Exercise requirements = From the first line of the data below, copy each line up to the one containing "let mode := s1.fld", and include that line too.
- - -
-- ==== Sys2Proof/Machine/Radio.lean ====
section
/-! DEFINITION. The radio commands (R325 to R380). -/
namespace Sys2Proof.Machine

/-- Airtime of a waiting ACK. -/
def State.ackTime (s : State) (a : PendAck) : Nat := s.ackAir a.mode (if a.join.isSome then ackLen + 11 else ackLen)

/-- Whether a waiting ACK goes out at its instant: the radio may transmit, the transmitter is not busy and the budget holds the ACK's airtime (R346, R347). -/
def State.ackGoes (s : State) (a : PendAck) : Bool :=
  s.radTx && !s.txBusy (s.t - s.paLead) (s.t + s.ackTime a) && s.ackPays (s.txCost (s.ackTime a))

/-- Whether the receive channels are blind somewhere from `a` to `b`: from the start of PA ramp-up, for an ACK from the start of the turn-around 60 µs before,
until 50 µs after the last symbol (R327, R345). An ACK and a DOWN that wait ramp up before their instant. -/
def State.blind (s : State) (a b : Nat) : Bool :=
  (s.txSpans.any fun x => x.onAir s.paLead (usU 50) a b) ||
    (s.rad.acks.any fun k => ((s.until k.due).payTrain).ackGoes k && (TxSpan.onAir { from_ := k.due, air := s.ackTime k } (s.paLead + usU 60) (usU 50) a b)) ||
    (match s.rad.xch with
     | some x => decide (x.step = .down) && s.radTx && s.downWaits x.slot && (TxSpan.onAir { from_ := x.due, air := 1 } s.paLead (usU 50) a b)
     | none => false)

/-- RADIO_FRAME_RECEIVE (R327, R332, R334, R344, R348, R352, R353, R369): a frame ends on a receive channel, `dt` later. One that began while the receivers
were blind is not received; one that a transmission cuts is counted. -/
def execRadioFrameReceive (dt : Nat) (chan : Fin 8) (rssi : Int) (modeSw fcs4 dw : Bool) (psdu : Bytes) (s : State) :
    Host.Outcome State Fault Refusal :=
  let s1 := s.advance dt
  if s1.bitOf rRadCtl 0 && s1.bitOf (rRadRxch chan.val) 15 then
    let mode := s1.fld (rRadRxch chan.val) 14 12
    let start := s1.t - octets mode (8 + psdu.length)
    if s1.blind start (start + 1) || (match s1.rad.cutAt with | some c => decide (start ≤ c) | none => false) then .next s1
    else if s1.blind start s1.t then .next (s1.count rRadRxabort 1)
    else if modeSw ∨ psdu.length < 11 ∨ 511 < psdu.length then .next (s1.count rRadBadfrm 1)
    else
      match psduFrame fcs4 dw psdu with
      | none => .next (s1.count rRadFcserr 1)
      | some b => .next (State.radCheck 64 s1 { chan := chan.val, mode := mode, rssi := rssi, fcs4 := fcs4, dw := dw, start := start } false b)
  else .next s1

/-- The acknowledgement whose instant comes first: the earlier instant, then the lower channel (R347). -/
def firstAck (l : List PendAck) : Option PendAck :=
  l.foldl (fun m a => match m with
    | none => some a
    | some b => if a.due < b.due ∨ (a.due = b.due ∧ a.chan < b.chan) then some a else some b) none

/-- The exchange ends because its DATA got no ACK (R349, R350). -/
def State.ackLost (s : State) (a : PendAck) : State :=
  match s.rad.xch with | some x => if a.xch then s.xchEnd x else s | none => s

/-- When an ACK that leaves the antenna at an instant leaves the RF ball: RAD_PHY.ACK_TRIM takes out the delay of what lies between, positive for earlier
(R344). DESIGN CHOICE for the sign. -/
def State.ackBall (s : State) (t : Nat) : Nat := ((t : Int) - signed 8 (s.fld rRadPhy 23 16) * second / 10000000).toNat

/-- RADIO_ACK_SEND (R343 to R347, R348, R350, R371, R376): the instant of the earliest waiting ACK comes. -/
def execRadioAckSend (s : State) : Host.Outcome State Fault Refusal :=
  match firstAck s.rad.acks with
  | none => .next s
  | some a =>
    let s1 := ((s.until a.due).setRad fun r => { r with acks := r.acks.erase a }).payTrain
    if s1.radTx = false then .next (s1.ackLost a)
    else
      let dpend := match a.slot with | some i => s1.downWaits i | none => false
      let frame := ackFrame a dpend
      let air := s1.ackTime a
      if s1.ackGoes a = false then .next (((s1.count rRadAckmiss 1).irq rRadIrq 1).ackLost a)
      else
        let ch := s1.fld (rRadRxch a.chan) 11 0 + a.mode * 4096
        let s2 := (s1.radSendAt ch air (s1.fld rRadPhy 12 8) (s1.ackBall s1.t) frame).retrain
        let s3 := match a.join, a.slot with
          | some _, some i => if a.verd = 0 then s2.setPoll i { s2.poll i with joinAt := some (s2.t + second, ch) } else s2
          | _, _ => s2
        match s3.rad.xch with
        | some x =>
          if a.xch then
            let x1 := { x with acked := true }
            let end_ := s3.t + air
            if a.cont then .next (s3.setRad fun r => { r with xch := some { x1 with step := .cont, due := end_ + usU 4000 } })
            else if dpend then .next (s3.setRad fun r => { r with xch := some { x1 with step := .down, due := end_ + usU 1000 } })
            else .next (s3.xchDone x1)
          else .next s3
        | none => .next s3

/-- WAKE_TRAIN_START (R355, R357, R360, R371 to R373): the train start of a slot's planned poll comes; the train begins, or the poll is
deferred. -/
def execWakeTrainStart (i : Fin 131072) (s : State) : Host.Outcome State Fault Refusal :=
  if s.radTx && s.pollable i.val && !s.wantsFull i.val && (s.poll i.val).joinAt.isNone then
    match s.planPoll i.val with
    | none => .next s
    | some p =>
      let s1 := s.untilDev ((p.tp - p.g) * 32768)
      let rc := s1.radClass (s1.slot i.val).cls
      let (per, air, n) := s1.planTrain rc p
      let end_ := s1.t + trainEnd rc false per air n
      let cost := n * s1.txCost air
      if s1.rad.xch.isSome || s1.txBusy (s1.t - s1.paLead) end_ || s1.overlapped i.val p s1.dev (s1.dev + (end_ - s1.t)) ||
          !s1.txPays (cost + s1.exchangeCost i.val rc.form) then .next (s1.defer i.val p.w)
      else
        let x : Exchange := { slot := i.val, full := false, wake := p.w, due := end_, from_ := s1.t, period := per, air := air, count := n,
                              maxF := atLeast1 rc.maxF }
        let ch := rc.txCh + rc.txMode * 4096
        let s2 := (s1.charge cost).emit (if rc.form then .train ch i.val s1.t per n end_ else .preamble ch s1.t end_)
        .next (s2.setRad fun r => { r with xch := some x })
  else .next s

/-- FULL_TRAIN_START (R363, R366, R371, R372): the slot that waits longest since its last miss gets its recovery full train at the first
free instant. -/
def execFullTrainStart (s : State) : Host.Outcome State Fault Refusal :=
  let waiting := sortBy (fun (a b : Nat × Nat) => decide (a.1 < b.1) || (decide (a.1 = b.1) && decide (a.2 < b.2)))
    (((s.ctx.slots.map (·.1)).filter s.wantsFull).map fun i => ((s.poll i).lastMiss, i))
  match waiting with
  | [] => .next s
  | (_, i) :: _ =>
    let x := s.slot i
    let rc := s.radClass x.cls
    let air := s.frameAir rc.txMode wakeLen
    let per := msU rc.listenFt - air - s.ackAir rc.txMode ackLen
    let n := trainFrames (x.wakeS * second * 11 / 10) air per
    if s.radTx && s.rad.xch.isNone && !s.txBusy (s.t - s.paLead) (s.t + air) && s.txPays (s.txCost air) && decide (0 < per) then
      let e : Exchange := { slot := i, full := true, wake := (s.nextWake i).getD (s.dev / 32768), due := s.t + trainEnd rc true per air n,
                            from_ := s.t, period := per, air := air, count := n, maxF := atLeast1 rc.maxF }
      let s1 := s.setRad fun r => { r with xch := some e }
      .next (((s1.retrain).count rRadFtcnt 1).irq rRadIrq 2)
    else .next s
- - -
Exercise solution =
-- ==== Sys2Proof/Machine/Radio.lean ====
section
/-! DEFINITION. The radio commands (R325 to R380). -/
namespace Sys2Proof.Machine

/-- Airtime of a waiting ACK. -/
def State.ackTime (s : State) (a : PendAck) : Nat := s.ackAir a.mode (if a.join.isSome then ackLen + 11 else ackLen)

/-- Whether a waiting ACK goes out at its instant: the radio may transmit, the transmitter is not busy and the budget holds the ACK's airtime (R346, R347). -/
def State.ackGoes (s : State) (a : PendAck) : Bool :=
  s.radTx && !s.txBusy (s.t - s.paLead) (s.t + s.ackTime a) && s.ackPays (s.txCost (s.ackTime a))

/-- Whether the receive channels are blind somewhere from `a` to `b`: from the start of PA ramp-up, for an ACK from the start of the turn-around 60 µs before,
until 50 µs after the last symbol (R327, R345). An ACK and a DOWN that wait ramp up before their instant. -/
def State.blind (s : State) (a b : Nat) : Bool :=
  (s.txSpans.any fun x => x.onAir s.paLead (usU 50) a b) ||
    (s.rad.acks.any fun k => ((s.until k.due).payTrain).ackGoes k && (TxSpan.onAir { from_ := k.due, air := s.ackTime k } (s.paLead + usU 60) (usU 50) a b)) ||
    (match s.rad.xch with
     | some x => decide (x.step = .down) && s.radTx && s.downWaits x.slot && (TxSpan.onAir { from_ := x.due, air := 1 } s.paLead (usU 50) a b)
     | none => false)

/-- RADIO_FRAME_RECEIVE (R327, R332, R334, R344, R348, R352, R353, R369): a frame ends on a receive channel, `dt` later. One that began while the receivers
were blind is not received; one that a transmission cuts is counted. -/
def execRadioFrameReceive (dt : Nat) (chan : Fin 8) (rssi : Int) (modeSw fcs4 dw : Bool) (psdu : Bytes) (s : State) :
    Host.Outcome State Fault Refusal :=
  let s1 := s.advance dt
  if s1.bitOf rRadCtl 0 && s1.bitOf (rRadRxch chan.val) 15 then
    let mode := s1.fld (rRadRxch chan.val) 14 12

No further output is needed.